**Instructions for the task**
Write all of the lines below out again, exactly as they stand.
BEGIN Provided data
/-! ### The line of a loaded word -/

/-- The line that `State.presentNext` puts at the head of the program. -/
def loadedLine (s : State) (nbits w : Nat) : Line :=
  { block := (blockOfWidth nbits).getD .encoder, dst := freshName s, src := .literal nbits (w % 2 ^ nbits),
    unit := s.wired }

theorem presentNext_program (s : State) (nbits w : Nat) :
    (s.presentNext nbits w).program = loadedLine s nbits w :: s.program := rfl

theorem presentNext_schedule (s : State) (nbits w : Nat) :
    (s.presentNext nbits w).schedule = 0 :: s.schedule := rfl

/-- The literal of a loaded line always fits its width, so it stands for the levels of the word. -/
theorem sourceSignal_loadedLine {nets : Table Signal} (s : State) {nbits w : Nat} (h : w < 2 ^ nbits) :
    sourceSignal nets (loadedLine s nbits w).src = some (levelsOf nbits w) := by
  rw [loadedLine, Nat.mod_eq_of_lt h, sourceSignal_literal h]

/-- A ready line at the head of the program is next when the schedule's number is 0. -/
theorem nextLine_of_ready_head {s : State} {l : Line} {rest : List Line} (hp : s.program = l :: rest)
    (hs : s.schedule.headD 0 = 0) (hr : lineReady s.nets l = true) : nextLine s = some (l, rest) := by
  rw [nextLine, hs, hp, Nat.zero_mod, pickReady, if_pos hr]

/-- A loaded line is next, from every state. -/
theorem nextLine_withFetchWord (s : State) {nbits w : Nat} (h : w < 2 ^ nbits) :
    nextLine (s.withFetchWord nbits w) = some (loadedLine s nbits w, s.program) := by
  refine nextLine_of_ready_head (presentNext_program s nbits w) ?choice ?ready
  case choice =>
    rw [State.withFetchWord, presentNext_schedule, List.headD_cons]
  case ready =>
    rw [lineReady, sourceSignal_loadedLine s h, Option.isSome_some]

/-! ### The obligations -/

/-- Settles O10: the two thresholds are those of the exponent field, and an operand without a value has the largest
exponent field. -/
theorem encodeClassesByMagnitude : Obligations.EncodeClassesByMagnitude := by
  refine ⟨fun x v hv => ?underflow, fun x v hv => ?overflow, fun x hx => ?noValue⟩
  case underflow => exact encRebiased_nonpos_iff.trans (fp32_abs_lt_iff_underflow hv).symm
  case overflow => exact encRebiased_ge_iff.trans (fp32_le_abs_iff_overflow hv).symm
  case noValue =>
    have hexp := fp32Exp_of_fp32Value_none hx
    exact encRebiased_ge_iff.mpr (by omega)

/-- Settles O38: the launch and the delivery touch no port, and the operation between them has the frame of
`encodeCompletesAndFrames` or `decodeCompletesAndFrames`. -/
theorem stepGivesTheNetItsResult : Obligations.StepGivesTheNetItsResult := by
  intro s l rest sig i hn hd hs hi
  have hnets := nets_after_line hi s rest
  obtain ⟨before, after, hprog, hrest, -⟩ := pickReady_some hn
  refine ⟨_, step_eq_next hn hd hs hi, block_of_decodePort hi, ?result, ?otherNets, by simp,
    (perm_of_nextLine hn).symm, ⟨before, after, hprog, hrest⟩, by simp, by simp, ?ports⟩
  case result => rw [hnets, tableFind_tablePut_same]
  case otherNets =>
    intro n hne
    rw [hnets, tableFind_tablePut_other _ _ hne]
  case ports =>
    cases i with
    | encode x =>
      obtain ⟨t, ht, hin, hout, hother, hdecoders, -⟩ := encodeCompletesAndFrames x (s.launch l rest)
      obtain rfl := Host.Outcome.next.inj ((exec_eq (.encode x) _).symm.trans ht)
      exact ⟨hin, hout, hother, hdecoders⟩
    | decode h =>
      obtain ⟨t, ht, hin, hout, hother, hencoders, -⟩ := decodeCompletesAndFrames h (s.launch l rest)
      obtain rfl := Host.Outcome.next.inj ((exec_eq (.decode h) _).symm.trans ht)
      exact ⟨hin, hout, hother, hencoders⟩

/-- Settles O42: the loaded line is next and its net is free, so the step does what `stepGivesTheNetItsResult` says. -/
theorem loadedWordRunsNext : Obligations.LoadedWordRunsNext := by
  constructor
  case left =>
    intro s x
    obtain ⟨t, ht, -, hnet, -, hprog, -, -, -, -, hin, hout, -⟩ :=
      stepGivesTheNetItsResult (s.withFetchWord 32 x.toNat) (loadedLine s 32 x.toNat) s.program _ (.encode x)
        (nextLine_withFetchWord s x.isLt) (tableFind_freshName s) (sourceSignal_loadedLine s x.isLt)
        (decodePort_encoder_word x)
    exact ⟨t, ht, hin, hout, tableFind_freshName s, hnet, hprog⟩
  case right =>
    intro s h
    obtain ⟨t, ht, -, hnet, -, hprog, -, -, -, -, hin, hout, -⟩ :=
      stepGivesTheNetItsResult (s.withFetchWord 16 h.toNat) (loadedLine s 16 h.toNat) s.program _ (.decode h)
        (nextLine_withFetchWord s h.isLt) (tableFind_freshName s) (sourceSignal_loadedLine s h.isLt)
        (decodePort_decoder_word h)
    exact ⟨t, ht, hin, hout, tableFind_freshName s, hnet, hprog⟩

/-- Settles O41: with no line there is none to fetch. -/
theorem endedRunIsHeld : Obligations.EndedRunIsHeld := fun _ h => step_of_program_nil h

end Sys2Proof.Machine
end
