-- ==== Sys2Proof/Laws/Kdf.lean ====
section
/-! SUPPORT. Which engine step DERIVE_KEY takes, and the rounds on one half counted from either end (41_kdf.md R82, R84 to R86).
The primitives stay folded: a proof cites these and unfolds neither AES nor SHA. -/

namespace Sys2Proof.Machine

theorem stretch_zero (k : Bytes32) (x : Block) : stretch k 0 x = x := by simp only [stretch]

theorem stretch_succ (k : Bytes32) (n : Nat) (x : Block) : stretch k (n + 1) x = stretch k n (aes256Enc k x) := by
  simp only [stretch]

/-- One more round at the end is one more round at the start (41_kdf.md R82, step 3). -/
theorem stretch_succ_last (k : Bytes32) (n : Nat) (x : Block) : stretch k (n + 1) x = aes256Enc k (stretch k n x) := by
  induction n generalizing x with
  | zero => simp only [stretch_succ, stretch_zero]
  | succ n ih => rw [stretch_succ, ih, stretch_succ]

/-- The start step within both bounds (41_kdf.md R84). -/
theorem deriveStep_start {s : State} (hk : s.kstep = .start) (hl : s.passLen ≤ s.params.passMax)
    (hm : s.hdrRounds ≤ s.params.maxRounds) :
    deriveStep s =
      { s with
        lblk := (sha256 (s.passBytes s.passLen.toNat)).left,
        rblk := (sha256 (s.passBytes s.passLen.toNat)).right,
        kdfCount := 0#32, kstep := .stretch } := by
  unfold deriveStep
  rw [hk]
  simp only
  unfold deriveStart
  rw [if_neg (BitVec.not_lt.2 hl), if_neg (BitVec.not_lt.2 hm)]

/-- The round step (41_kdf.md R85). -/
theorem deriveStep_round {s : State} (hk : s.kstep = .stretch) (hc : s.kdfCount < s.hdrRounds) :
    deriveStep s = deriveRound s := by
  unfold deriveStep
  rw [hk]
  simp only
  rw [if_pos hc]

/-- The finish step (41_kdf.md R86). -/
theorem deriveStep_finish {s : State} (hk : s.kstep = .stretch) (hc : s.kdfCount = s.hdrRounds) :
    deriveStep s = deriveFinish s := by
  unfold deriveStep
  rw [hk]
  simp only
  rw [if_neg (by rw [hc]; exact BitVec.lt_irrefl _), if_pos hc]

end Sys2Proof.Machine
end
END Provided data
**Written response**
/-! ### The line of a loaded word -/

/-- The line that `State.presentNext` puts at the head of the program. -/
def loadedLine (s : State) (nbits w : Nat) : Line :=
  { block := (blockOfWidth nbits).getD .encoder, dst := freshName s, src := .literal nbits (w % 2 ^ nbits),
    unit := s.wired }

theorem presentNext_program (s : State) (nbits w : Nat) :
    (s.presentNext nbits w).program = loadedLine s nbits w :: s.program := rfl

theorem presentNext_schedule (s : State) (nbits w : Nat) :
    (s.presentNext nbits w).schedule = 0 :: s.schedule := rfl

/-- The literal of a loaded line always fits its width, so it stands for the levels of the word. -/
theorem sourceSignal_loadedLine {nets : Table Signal} (s : State) {nbits w : Nat} (h : w < 2 ^ nbits) :
    sourceSignal nets (loadedLine s nbits w).src = some (levelsOf nbits w) := by
  rw [loadedLine, Nat.mod_eq_of_lt h, sourceSignal_literal h]

/-- A ready line at the head of the program is next when the schedule's number is 0. -/
theorem nextLine_of_ready_head {s : State} {l : Line} {rest : List Line} (hp : s.program = l :: rest)
    (hs : s.schedule.headD 0 = 0) (hr : lineReady s.nets l = true) : nextLine s = some (l, rest) := by
  rw [nextLine, hs, hp, Nat.zero_mod, pickReady, if_pos hr]

/-- A loaded line is next, from every state. -/
theorem nextLine_withFetchWord (s : State) {nbits w : Nat} (h : w < 2 ^ nbits) :
    nextLine (s.withFetchWord nbits w) = some (loadedLine s nbits w, s.program) := by
  refine nextLine_of_ready_head (presentNext_program s nbits w) ?choice ?ready
  case choice =>
    rw [State.withFetchWord, presentNext_schedule, List.headD_cons]
  case ready =>
    rw [lineReady, sourceSignal_loadedLine s h, Option.isSome_some]

/-! ### The obligations -/

/-- Settles O10: the two thresholds are those of the exponent field, and an operand without a value has the largest
exponent field. -/
theorem encodeClassesByMagnitude : Obligations.EncodeClassesByMagnitude := by
  refine ⟨fun x v hv => ?underflow, fun x v hv => ?overflow, fun x hx => ?noValue⟩
  case underflow => exact encRebiased_nonpos_iff.trans (fp32_abs_lt_iff_underflow hv).symm
  case overflow => exact encRebiased_ge_iff.trans (fp32_le_abs_iff_overflow hv).symm
  case noValue =>
    have hexp := fp32Exp_of_fp32Value_none hx
    exact encRebiased_ge_iff.mpr (by omega)

/-- Settles O38: the launch and the delivery touch no port, and the operation between them has the frame of
`encodeCompletesAndFrames` or `decodeCompletesAndFrames`. -/
theorem stepGivesTheNetItsResult : Obligations.StepGivesTheNetItsResult := by
  intro s l rest sig i hn hd hs hi
  have hnets := nets_after_line hi s rest
  obtain ⟨before, after, hprog, hrest, -⟩ := pickReady_some hn
  refine ⟨_, step_eq_next hn hd hs hi, block_of_decodePort hi, ?result, ?otherNets, by simp,
    (perm_of_nextLine hn).symm, ⟨before, after, hprog, hrest⟩, by simp, by simp, ?ports⟩
  case result => rw [hnets, tableFind_tablePut_same]
  case otherNets =>
    intro n hne
    rw [hnets, tableFind_tablePut_other _ _ hne]
  case ports =>
    cases i with
    | encode x =>
      obtain ⟨t, ht, hin, hout, hother, hdecoders, -⟩ := encodeCompletesAndFrames x (s.launch l rest)
      obtain rfl := Host.Outcome.next.inj ((exec_eq (.encode x) _).symm.trans ht)
      exact ⟨hin, hout, hother, hdecoders⟩
    | decode h =>
      obtain ⟨t, ht, hin, hout, hother, hencoders, -⟩ := decodeCompletesAndFrames h (s.launch l rest)
      obtain rfl := Host.Outcome.next.inj ((exec_eq (.decode h) _).symm.trans ht)
      exact ⟨hin, hout, hother, hencoders⟩

/-- Settles O42: the loaded line is next and its net is free, so the step does what `stepGivesTheNetItsResult` says. -/
theorem loadedWordRunsNext : Obligations.LoadedWordRunsNext := by
  constructor
  case left =>
    intro s x
    obtain ⟨t, ht, -, hnet, -, hprog, -, -, -, -, hin, hout, -⟩ :=
      stepGivesTheNetItsResult (s.withFetchWord 32 x.toNat) (loadedLine s 32 x.toNat) s.program _ (.encode x)
        (nextLine_withFetchWord s x.isLt) (tableFind_freshName s) (sourceSignal_loadedLine s x.isLt)
        (decodePort_encoder_word x)
    exact ⟨t, ht, hin, hout, tableFind_freshName s, hnet, hprog⟩
  case right =>
    intro s h
    obtain ⟨t, ht, -, hnet, -, hprog, -, -, -, -, hin, hout, -⟩ :=
      stepGivesTheNetItsResult (s.withFetchWord 16 h.toNat) (loadedLine s 16 h.toNat) s.program _ (.decode h)
        (nextLine_withFetchWord s h.isLt) (tableFind_freshName s) (sourceSignal_loadedLine s h.isLt)
        (decodePort_decoder_word h)
    exact ⟨t, ht, hin, hout, tableFind_freshName s, hnet, hprog⟩

/-- Settles O41: with no line there is none to fetch. -/
theorem endedRunIsHeld : Obligations.EndedRunIsHeld := fun _ h => step_of_program_nil h

end Sys2Proof.Machine
end
-- ==== Sys2Proof/Laws/Kdf.lean ====
section
/-! SUPPORT. Which engine step DERIVE_KEY takes, and the rounds on one half counted from either end (41_kdf.md R82, R84 to R86).
The primitives stay folded: a proof cites these and unfolds neither AES nor SHA. -/

namespace Sys2Proof.Machine

theorem stretch_zero (k : Bytes32) (x : Block) : stretch k 0 x = x := by simp only [stretch]

theorem stretch_succ (k : Bytes32) (n : Nat) (x : Block) : stretch k (n + 1) x = stretch k n (aes256Enc k x) := by
  simp only [stretch]

/-- One more round at the end is one more round at the start (41_kdf.md R82, step 3). -/
theorem stretch_succ_last (k : Bytes32) (n : Nat) (x : Block) : stretch k (n + 1) x = aes256Enc k (stretch k n x) := by
  induction n generalizing x with
  | zero => simp only [stretch_succ, stretch_zero]
  | succ n ih => rw [stretch_succ, ih, stretch_succ]

/-- The start step within both bounds (41_kdf.md R84). -/
theorem deriveStep_start {s : State} (hk : s.kstep = .start) (hl : s.passLen ≤ s.params.passMax)
    (hm : s.hdrRounds ≤ s.params.maxRounds) :
    deriveStep s =
      { s with
        lblk := (sha256 (s.passBytes s.passLen.toNat)).left,
        rblk := (sha256 (s.passBytes s.passLen.toNat)).right,
        kdfCount := 0#32, kstep := .stretch } := by
  unfold deriveStep
  rw [hk]
  simp only
  unfold deriveStart
  rw [if_neg (BitVec.not_lt.2 hl), if_neg (BitVec.not_lt.2 hm)]

/-- The round step (41_kdf.md R85). -/
theorem deriveStep_round {s : State} (hk : s.kstep = .stretch) (hc : s.kdfCount < s.hdrRounds) :
    deriveStep s = deriveRound s := by
  unfold deriveStep
  rw [hk]
  simp only
  rw [if_pos hc]

/-- The finish step (41_kdf.md R86). -/
theorem deriveStep_finish {s : State} (hk : s.kstep = .stretch) (hc : s.kdfCount = s.hdrRounds) :
    deriveStep s = deriveFinish s := by
  unfold deriveStep
  rw [hk]
  simp only
  rw [if_neg (by rw [hc]; exact BitVec.lt_irrefl _), if_pos hc]

end Sys2Proof.Machine
end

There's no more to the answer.